Don’t believe the hype!

Signs of AI hype are not confined to digital regulation; EU Member states increasingly view the deployment of AI in many sectors as an inevitability. This narrow perspective makes it difficult to address systemic root causes. Instead, AI is framed as a 'silver bullet,' as evidenced by the massive expansion of powers granted to police and security authorities (see the recent post by Elke Schwarz in this series) to utilize AI and data analytics tools.

Europe should not aim to replicate the scale of American Big Tech AI, nor is it in its interest to do so. Legal certainty, digital sovereignty, and a principled commitment to fundamental rights are not barriers to progress; they are the true foundations of sustainable development. Europe’s competitive edge lies in leveraging its unique regulatory identity to foster investment in infrastructure and SMEs, particularly within the strategic frontier of industrial AI.
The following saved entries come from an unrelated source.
@[simp] theorem State.raiseC_now (s : State) (f : FaultId) (cls idx : Nat) (d : List Nat) (lim : Nat) : (s.raiseC f cls idx d lim).now = s.now := by
  obtain ⟨j, l, h⟩ := s.raiseC_eq f cls idx d lim; rw [h]
@[simp] theorem State.raise_now (s : State) (f : FaultId) (idx : Nat) (d : List Nat) (lim : Nat) : (s.raise f idx d lim).now = s.now := by
  simp [State.raise]
@[simp] theorem State.clearFault_now (s : State) (f : FaultId) (idx : Nat) : (s.clearFault f idx).now = s.now := by
  obtain ⟨j, h⟩ := s.clearFault_eq f idx; rw [h]
@[simp] theorem State.raiseC_regs (s : State) (f : FaultId) (cls idx : Nat) (d : List Nat) (lim : Nat) : (s.raiseC f cls idx d lim).regs = s.regs := by
  obtain ⟨j, l, h⟩ := s.raiseC_eq f cls idx d lim; rw [h]
@[simp] theorem State.raise_regs (s : State) (f : FaultId) (idx : Nat) (d : List Nat) (lim : Nat) : (s.raise f idx d lim).regs = s.regs := by
  simp [State.raise]
@[simp] theorem State.clearFault_regs (s : State) (f : FaultId) (idx : Nat) : (s.clearFault f idx).regs = s.regs := by
  obtain ⟨j, h⟩ := s.clearFault_eq f idx; rw [h]
@[simp] theorem State.raiseC_mem (s : State) (f : FaultId) (cls idx : Nat) (d : List Nat) (lim : Nat) : (s.raiseC f cls idx d lim).mem = s.mem := by
  obtain ⟨j, l, h⟩ := s.raiseC_eq f cls idx d lim; rw [h]
@[simp] theorem State.raise_mem (s : State) (f : FaultId) (idx : Nat) (d : List Nat) (lim : Nat) : (s.raise f idx d lim).mem = s.mem := by
  simp [State.raise]
@[simp] theorem State.clearFault_mem (s : State) (f : FaultId) (idx : Nat) : (s.clearFault f idx).mem = s.mem := by
  obtain ⟨j, h⟩ := s.clearFault_eq f idx; rw [h]
@[simp] theorem State.raiseC_bus (s : State) (f : FaultId) (cls idx : Nat) (d : List Nat) (lim : Nat) : (s.raiseC f cls idx d lim).bus = s.bus := by
  obtain ⟨j, l, h⟩ := s.raiseC_eq f cls idx d lim; rw [h]
@[simp] theorem State.raise_bus (s : State) (f : FaultId) (idx : Nat) (d : List Nat) (lim : Nat) : (s.raise f idx d lim).bus = s.bus := by
  simp [State.raise]
@[simp] theorem State.clearFault_bus (s : State) (f : FaultId) (idx : Nat) : (s.clearFault f idx).bus = s.bus := by
  obtain ⟨j, h⟩ := s.clearFault_eq f idx; rw [h]
@[simp] theorem State.raiseC_clk (s : State) (f : FaultId) (cls idx : Nat) (d : List Nat) (lim : Nat) : (s.raiseC f cls idx d lim).clk = s.clk := by
  obtain ⟨j, l, h⟩ := s.raiseC_eq f cls idx d lim; rw [h]
@[simp] theorem State.raise_clk (s : State) (f : FaultId) (idx : Nat) (d : List Nat) (lim : Nat) : (s.raise f idx d lim).clk = s.clk := by
  simp [State.raise]
@[simp] theorem State.clearFault_clk (s : State) (f : FaultId) (idx : Nat) : (s.clearFault f idx).clk = s.clk := by
  obtain ⟨j, h⟩ := s.clearFault_eq f idx; rw [h]
@[simp] theorem State.raiseC_pins (s : State) (f : FaultId) (cls idx : Nat) (d : List Nat) (lim : Nat) : (s.raiseC f cls idx d lim).pins = s.pins := by
  obtain ⟨j, l, h⟩ := s.raiseC_eq f cls idx d lim; rw [h]
@[simp] theorem State.raise_pins (s : State) (f : FaultId) (idx : Nat) (d : List Nat) (lim : Nat) : (s.raise f idx d lim).pins = s.pins := by
  simp [State.raise]
@[simp] theorem State.clearFault_pins (s : State) (f : FaultId) (idx : Nat) : (s.clearFault f idx).pins = s.pins := by
  obtain ⟨j, h⟩ := s.clearFault_eq f idx; rw [h]
@[simp] theorem State.raiseC_plate (s : State) (f : FaultId) (cls idx : Nat) (d : List Nat) (lim : Nat) : (s.raiseC f cls idx d lim).plate = s.plate := by
  obtain ⟨j, l, h⟩ := s.raiseC_eq f cls idx d lim; rw [h]
@[simp] theorem State.raise_plate (s : State) (f : FaultId) (idx : Nat) (d : List Nat) (lim : Nat) : (s.raise f idx d lim).plate = s.plate := by
  simp [State.raise]
@[simp] theorem State.clearFault_plate (s : State) (f : FaultId) (idx : Nat) : (s.clearFault f idx).plate = s.plate := by
  obtain ⟨j, h⟩ := s.clearFault_eq f idx; rw [h]
@[simp] theorem State.raiseC_berth (s : State) (f : FaultId) (cls idx : Nat) (d : List Nat) (lim : Nat) : (s.raiseC f cls idx d lim).berth = s.berth := by
  obtain ⟨j, l, h⟩ := s.raiseC_eq f cls idx d lim; rw [h]
@[simp] theorem State.raise_berth (s : State) (f : FaultId) (idx : Nat) (d : List Nat) (lim : Nat) : (s.raise f idx d lim).berth = s.berth := by
  simp [State.raise]
@[simp] theorem State.clearFault_berth (s : State) (f : FaultId) (idx : Nat) : (s.clearFault f idx).berth = s.berth := by
  obtain ⟨j, h⟩ := s.clearFault_eq f idx; rw [h]
@[simp] theorem State.clearFault_mode (s : State) (f : FaultId) (idx : Nat) : (s.clearFault f idx).mode = s.mode := by
  obtain ⟨j, h⟩ := s.clearFault_eq f idx; rw [h]
@[simp] theorem State.raiseC_sup (s : State) (f : FaultId) (cls idx : Nat) (d : List Nat) (lim : Nat) : (s.raiseC f cls idx d lim).sup = s.sup := by
  obtain ⟨j, l, h⟩ := s.raiseC_eq f cls idx d lim; rw [h]
@[simp] theorem State.raise_sup (s : State) (f : FaultId) (idx : Nat) (d : List Nat) (lim : Nat) : (s.raise f idx d lim).sup = s.sup := by
  simp [State.raise]
@[simp] theorem State.clearFault_sup (s : State) (f : FaultId) (idx : Nat) : (s.clearFault f idx).sup = s.sup := by
  obtain ⟨j, h⟩ := s.clearFault_eq f idx; rw [h]
@[simp] theorem State.raiseC_sw (s : State) (f : FaultId) (cls idx : Nat) (d : List Nat) (lim : Nat) : (s.raiseC f cls idx d lim).sw = s.sw := by
  obtain ⟨j, l, h⟩ := s.raiseC_eq f cls idx d lim; rw [h]
@[simp] theorem State.raise_sw (s : State) (f : FaultId) (idx : Nat) (d : List Nat) (lim : Nat) : (s.raise f idx d lim).sw = s.sw := by
  simp [State.raise]
@[simp] theorem State.clearFault_sw (s : State) (f : FaultId) (idx : Nat) : (s.clearFault f idx).sw = s.sw := by
  obtain ⟨j, h⟩ := s.clearFault_eq f idx; rw [h]
@[simp] theorem State.raiseC_fl (s : State) (f : FaultId) (cls idx : Nat) (d : List Nat) (lim : Nat) : (s.raiseC f cls idx d lim).fl = s.fl := by
  obtain ⟨j, l, h⟩ := s.raiseC_eq f cls idx d lim; rw [h]
@[simp] theorem State.raise_fl (s : State) (f : FaultId) (idx : Nat) (d : List Nat) (lim : Nat) : (s.raise f idx d lim).fl = s.fl := by
  simp [State.raise]
@[simp] theorem State.clearFault_fl (s : State) (f : FaultId) (idx : Nat) : (s.clearFault f idx).fl = s.fl := by
  obtain ⟨j, h⟩ := s.clearFault_eq f idx; rw [h]
@[simp] theorem State.raiseC_boll (s : State) (f : FaultId) (cls idx : Nat) (d : List Nat) (lim : Nat) : (s.raiseC f cls idx d lim).boll = s.boll := by
  obtain ⟨j, l, h⟩ := s.raiseC_eq f cls idx d lim; rw [h]
@[simp] theorem State.raise_boll (s : State) (f : FaultId) (idx : Nat) (d : List Nat) (lim : Nat) : (s.raise f idx d lim).boll = s.boll := by
  simp [State.raise]
@[simp] theorem State.clearFault_boll (s : State) (f : FaultId) (idx : Nat) : (s.clearFault f idx).boll = s.boll := by
  obtain ⟨j, h⟩ := s.clearFault_eq f idx; rw [h]
@[simp] theorem State.raiseC_tide (s : State) (f : FaultId) (cls idx : Nat) (d : List Nat) (lim : Nat) : (s.raiseC f cls idx d lim).tide = s.tide := by
  obtain ⟨j, l, h⟩ := s.raiseC_eq f cls idx d lim; rw [h]
@[simp] theorem State.raise_tide (s : State) (f : FaultId) (idx : Nat) (d : List Nat) (lim : Nat) : (s.raise f idx d lim).tide = s.tide := by
  simp [State.raise]
@[simp] theorem State.clearFault_tide (s : State) (f : FaultId) (idx : Nat) : (s.clearFault f idx).tide = s.tide := by
  obtain ⟨j, h⟩ := s.clearFault_eq f idx; rw [h]
@[simp] theorem State.raiseC_eve (s : State) (f : FaultId) (cls idx : Nat) (d : List Nat) (lim : Nat) : (s.raiseC f cls idx d lim).eve = s.eve := by
  obtain ⟨j, l, h⟩ := s.raiseC_eq f cls idx d lim; rw [h]
@[simp] theorem State.raise_eve (s : State) (f : FaultId) (idx : Nat) (d : List Nat) (lim : Nat) : (s.raise f idx d lim).eve = s.eve := by
  simp [State.raise]
@[simp] theorem State.clearFault_eve (s : State) (f : FaultId) (idx : Nat) : (s.clearFault f idx).eve = s.eve := by
  obtain ⟨j, h⟩ := s.clearFault_eq f idx; rw [h]
@[simp] theorem State.raiseC_inj (s : State) (f : FaultId) (cls idx : Nat) (d : List Nat) (lim : Nat) : (s.raiseC f cls idx d lim).inj = s.inj := by
  obtain ⟨j, l, h⟩ := s.raiseC_eq f cls idx d lim; rw [h]
@[simp] theorem State.raise_inj (s : State) (f : FaultId) (idx : Nat) (d : List Nat) (lim : Nat) : (s.raise f idx d lim).inj = s.inj := by
  simp [State.raise]
@[simp] theorem State.clearFault_inj (s : State) (f : FaultId) (idx : Nat) : (s.clearFault f idx).inj = s.inj := by
  obtain ⟨j, h⟩ := s.clearFault_eq f idx; rw [h]
@[simp] theorem State.raiseC_led (s : State) (f : FaultId) (cls idx : Nat) (d : List Nat) (lim : Nat) : (s.raiseC f cls idx d lim).led = s.led := by
  obtain ⟨j, l, h⟩ := s.raiseC_eq f cls idx d lim; rw [h]
@[simp] theorem State.raise_led (s : State) (f : FaultId) (idx : Nat) (d : List Nat) (lim : Nat) : (s.raise f idx d lim).led = s.led := by
  simp [State.raise]
@[simp] theorem State.clearFault_led (s : State) (f : FaultId) (idx : Nat) : (s.clearFault f idx).led = s.led := by
  obtain ⟨j, h⟩ := s.clearFault_eq f idx; rw [h]
@[simp] theorem State.raiseC_dio (s : State) (f : FaultId) (cls idx : Nat) (d : List Nat) (lim : Nat) : (s.raiseC f cls idx d lim).dio = s.dio := by
  obtain ⟨j, l, h⟩ := s.raiseC_eq f cls idx d lim; rw [h]
@[simp] theorem State.raise_dio (s : State) (f : FaultId) (idx : Nat) (d : List Nat) (lim : Nat) : (s.raise f idx d lim).dio = s.dio := by
  simp [State.raise]
@[simp] theorem State.clearFault_dio (s : State) (f : FaultId) (idx : Nat) : (s.clearFault f idx).dio = s.dio := by
  obtain ⟨j, h⟩ := s.clearFault_eq f idx; rw [h]
@[simp] theorem State.raiseC_cal (s : State) (f : FaultId) (cls idx : Nat) (d : List Nat) (lim : Nat) : (s.raiseC f cls idx d lim).cal = s.cal := by
  obtain ⟨j, l, h⟩ := s.raiseC_eq f cls idx d lim; rw [h]
@[simp] theorem State.raise_cal (s : State) (f : FaultId) (idx : Nat) (d : List Nat) (lim : Nat) : (s.raise f idx d lim).cal = s.cal := by
  simp [State.raise]
@[simp] theorem State.clearFault_cal (s : State) (f : FaultId) (idx : Nat) : (s.clearFault f idx).cal = s.cal := by
  obtain ⟨j, h⟩ := s.clearFault_eq f idx; rw [h]
@[simp] theorem State.raiseC_od (s : State) (f : FaultId) (cls idx : Nat) (d : List Nat) (lim : Nat) : (s.raiseC f cls idx d lim).od = s.od := by
  obtain ⟨j, l, h⟩ := s.raiseC_eq f cls idx d lim; rw [h]
@[simp] theorem State.raise_od (s : State) (f : FaultId) (idx : Nat) (d : List Nat) (lim : Nat) : (s.raise f idx d lim).od = s.od := by
  simp [State.raise]
@[simp] theorem State.clearFault_od (s : State) (f : FaultId) (idx : Nat) : (s.clearFault f idx).od = s.od := by
  obtain ⟨j, h⟩ := s.clearFault_eq f idx; rw [h]
@[simp] theorem State.raiseC_can (s : State) (f : FaultId) (cls idx : Nat) (d : List Nat) (lim : Nat) : (s.raiseC f cls idx d lim).can = s.can := by
  obtain ⟨j, l, h⟩ := s.raiseC_eq f cls idx d lim; rw [h]
@[simp] theorem State.raise_can (s : State) (f : FaultId) (idx : Nat) (d : List Nat) (lim : Nat) : (s.raise f idx d lim).can = s.can := by
  simp [State.raise]
@[simp] theorem State.clearFault_can (s : State) (f : FaultId) (idx : Nat) : (s.clearFault f idx).can = s.can := by
  obtain ⟨j, h⟩ := s.clearFault_eq f idx; rw [h]
@[simp] theorem State.raiseC_eth (s : State) (f : FaultId) (cls idx : Nat) (d : List Nat) (lim : Nat) : (s.raiseC f cls idx d lim).eth = s.eth := by
  obtain ⟨j, l, h⟩ := s.raiseC_eq f cls idx d lim; rw [h]
@[simp] theorem State.raise_eth (s : State) (f : FaultId) (idx : Nat) (d : List Nat) (lim : Nat) : (s.raise f idx d lim).eth = s.eth := by
  simp [State.raise]
@[simp] theorem State.clearFault_eth (s : State) (f : FaultId) (idx : Nat) : (s.clearFault f idx).eth = s.eth := by
  obtain ⟨j, h⟩ := s.clearFault_eq f idx; rw [h]
@[simp] theorem State.raiseC_gwy (s : State) (f : FaultId) (cls idx : Nat) (d : List Nat) (lim : Nat) : (s.raiseC f cls idx d lim).gwy = s.gwy := by
  obtain ⟨j, l, h⟩ := s.raiseC_eq f cls idx d lim; rw [h]
@[simp] theorem State.raise_gwy (s : State) (f : FaultId) (idx : Nat) (d : List Nat) (lim : Nat) : (s.raise f idx d lim).gwy = s.gwy := by
  simp [State.raise]
@[simp] theorem State.clearFault_gwy (s : State) (f : FaultId) (idx : Nat) : (s.clearFault f idx).gwy = s.gwy := by
  obtain ⟨j, h⟩ := s.clearFault_eq f idx; rw [h]
@[simp] theorem State.raiseC_nm (s : State) (f : FaultId) (cls idx : Nat) (d : List Nat) (lim : Nat) : (s.raiseC f cls idx d lim).nm = s.nm := by
  obtain ⟨j, l, h⟩ := s.raiseC_eq f cls idx d lim; rw [h]
@[simp] theorem State.raise_nm (s : State) (f : FaultId) (idx : Nat) (d : List Nat) (lim : Nat) : (s.raise f idx d lim).nm = s.nm := by
  simp [State.raise]
@[simp] theorem State.clearFault_nm (s : State) (f : FaultId) (idx : Nat) : (s.clearFault f idx).nm = s.nm := by
  obtain ⟨j, h⟩ := s.clearFault_eq f idx; rw [h]
@[simp] theorem State.raiseC_acc (s : State) (f : FaultId) (cls idx : Nat) (d : List Nat) (lim : Nat) : (s.raiseC f cls idx d lim).acc = s.acc := by
  obtain ⟨j, l, h⟩ := s.raiseC_eq f cls idx d lim; rw [h]
@[simp] theorem State.raise_acc (s : State) (f : FaultId) (idx : Nat) (d : List Nat) (lim : Nat) : (s.raise f idx d lim).acc = s.acc := by
  simp [State.raise]
@[simp] theorem State.clearFault_acc (s : State) (f : FaultId) (idx : Nat) : (s.clearFault f idx).acc = s.acc := by
  obtain ⟨j, h⟩ := s.clearFault_eq f idx; rw [h]
@[simp] theorem State.raiseC_cust (s : State) (f : FaultId) (cls idx : Nat) (d : List Nat) (lim : Nat) : (s.raiseC f cls idx d lim).cust = s.cust := by
  obtain ⟨j, l, h⟩ := s.raiseC_eq f cls idx d lim; rw [h]
@[simp] theorem State.raise_cust (s : State) (f : FaultId) (idx : Nat) (d : List Nat) (lim : Nat) : (s.raise f idx d lim).cust = s.cust := by
  simp [State.raise]
@[simp] theorem State.clearFault_cust (s : State) (f : FaultId) (idx : Nat) : (s.clearFault f idx).cust = s.cust := by
  obtain ⟨j, h⟩ := s.clearFault_eq f idx; rw [h]
@[simp] theorem State.raiseC_upd (s : State) (f : FaultId) (cls idx : Nat) (d : List Nat) (lim : Nat) : (s.raiseC f cls idx d lim).upd = s.upd := by
  obtain ⟨j, l, h⟩ := s.raiseC_eq f cls idx d lim; rw [h]
@[simp] theorem State.raise_upd (s : State) (f : FaultId) (idx : Nat) (d : List Nat) (lim : Nat) : (s.raise f idx d lim).upd = s.upd := by
  simp [State.raise]
@[simp] theorem State.clearFault_upd (s : State) (f : FaultId) (idx : Nat) : (s.clearFault f idx).upd = s.upd := by
  obtain ⟨j, h⟩ := s.clearFault_eq f idx; rw [h]
@[simp] theorem State.raiseC_free (s : State) (f : FaultId) (cls idx : Nat) (d : List Nat) (lim : Nat) : (s.raiseC f cls idx d lim).free = s.free := by
  obtain ⟨j, l, h⟩ := s.raiseC_eq f cls idx d lim; rw [h]
@[simp] theorem State.raise_free (s : State) (f : FaultId) (idx : Nat) (d : List Nat) (lim : Nat) : (s.raise f idx d lim).free = s.free := by
  simp [State.raise]
@[simp] theorem State.clearFault_free (s : State) (f : FaultId) (idx : Nat) : (s.clearFault f idx).free = s.free := by
  obtain ⟨j, h⟩ := s.clearFault_eq f idx; rw [h]
@[simp] theorem State.raiseC_pending (s : State) (f : FaultId) (cls idx : Nat) (d : List Nat) (lim : Nat) : (s.raiseC f cls idx d lim).pending = s.pending := by
  obtain ⟨j, l, h⟩ := s.raiseC_eq f cls idx d lim; rw [h]
@[simp] theorem State.raise_pending (s : State) (f : FaultId) (idx : Nat) (d : List Nat) (lim : Nat) : (s.raise f idx d lim).pending = s.pending := by
  simp [State.raise]
@[simp] theorem State.clearFault_pending (s : State) (f : FaultId) (idx : Nat) : (s.clearFault f idx).pending = s.pending := by
  obtain ⟨j, h⟩ := s.clearFault_eq f idx; rw [h]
Long-term public acceptance depends on sustainable technical development rooted in fundamental rights, a regulated yet free economic order, and robust democratic processes. Far from being a barrier, regulation is essential; a total absence of oversight does not guarantee innovation and can, in fact, stifle economic growth by eroding the rule of law: Regulatory decisions should not be driven by hype.

Authors

Hannah Ruschemeier
Hannah Ruschemeier holds the Chair for Public Law and Law of Digitalisation at the University of Osnabrück. Her research focuses on AI and platform regulation, data protection law and privacy, and democracy in the context of digital transformation. She is a fellow at IVIR, the Institute for Informat...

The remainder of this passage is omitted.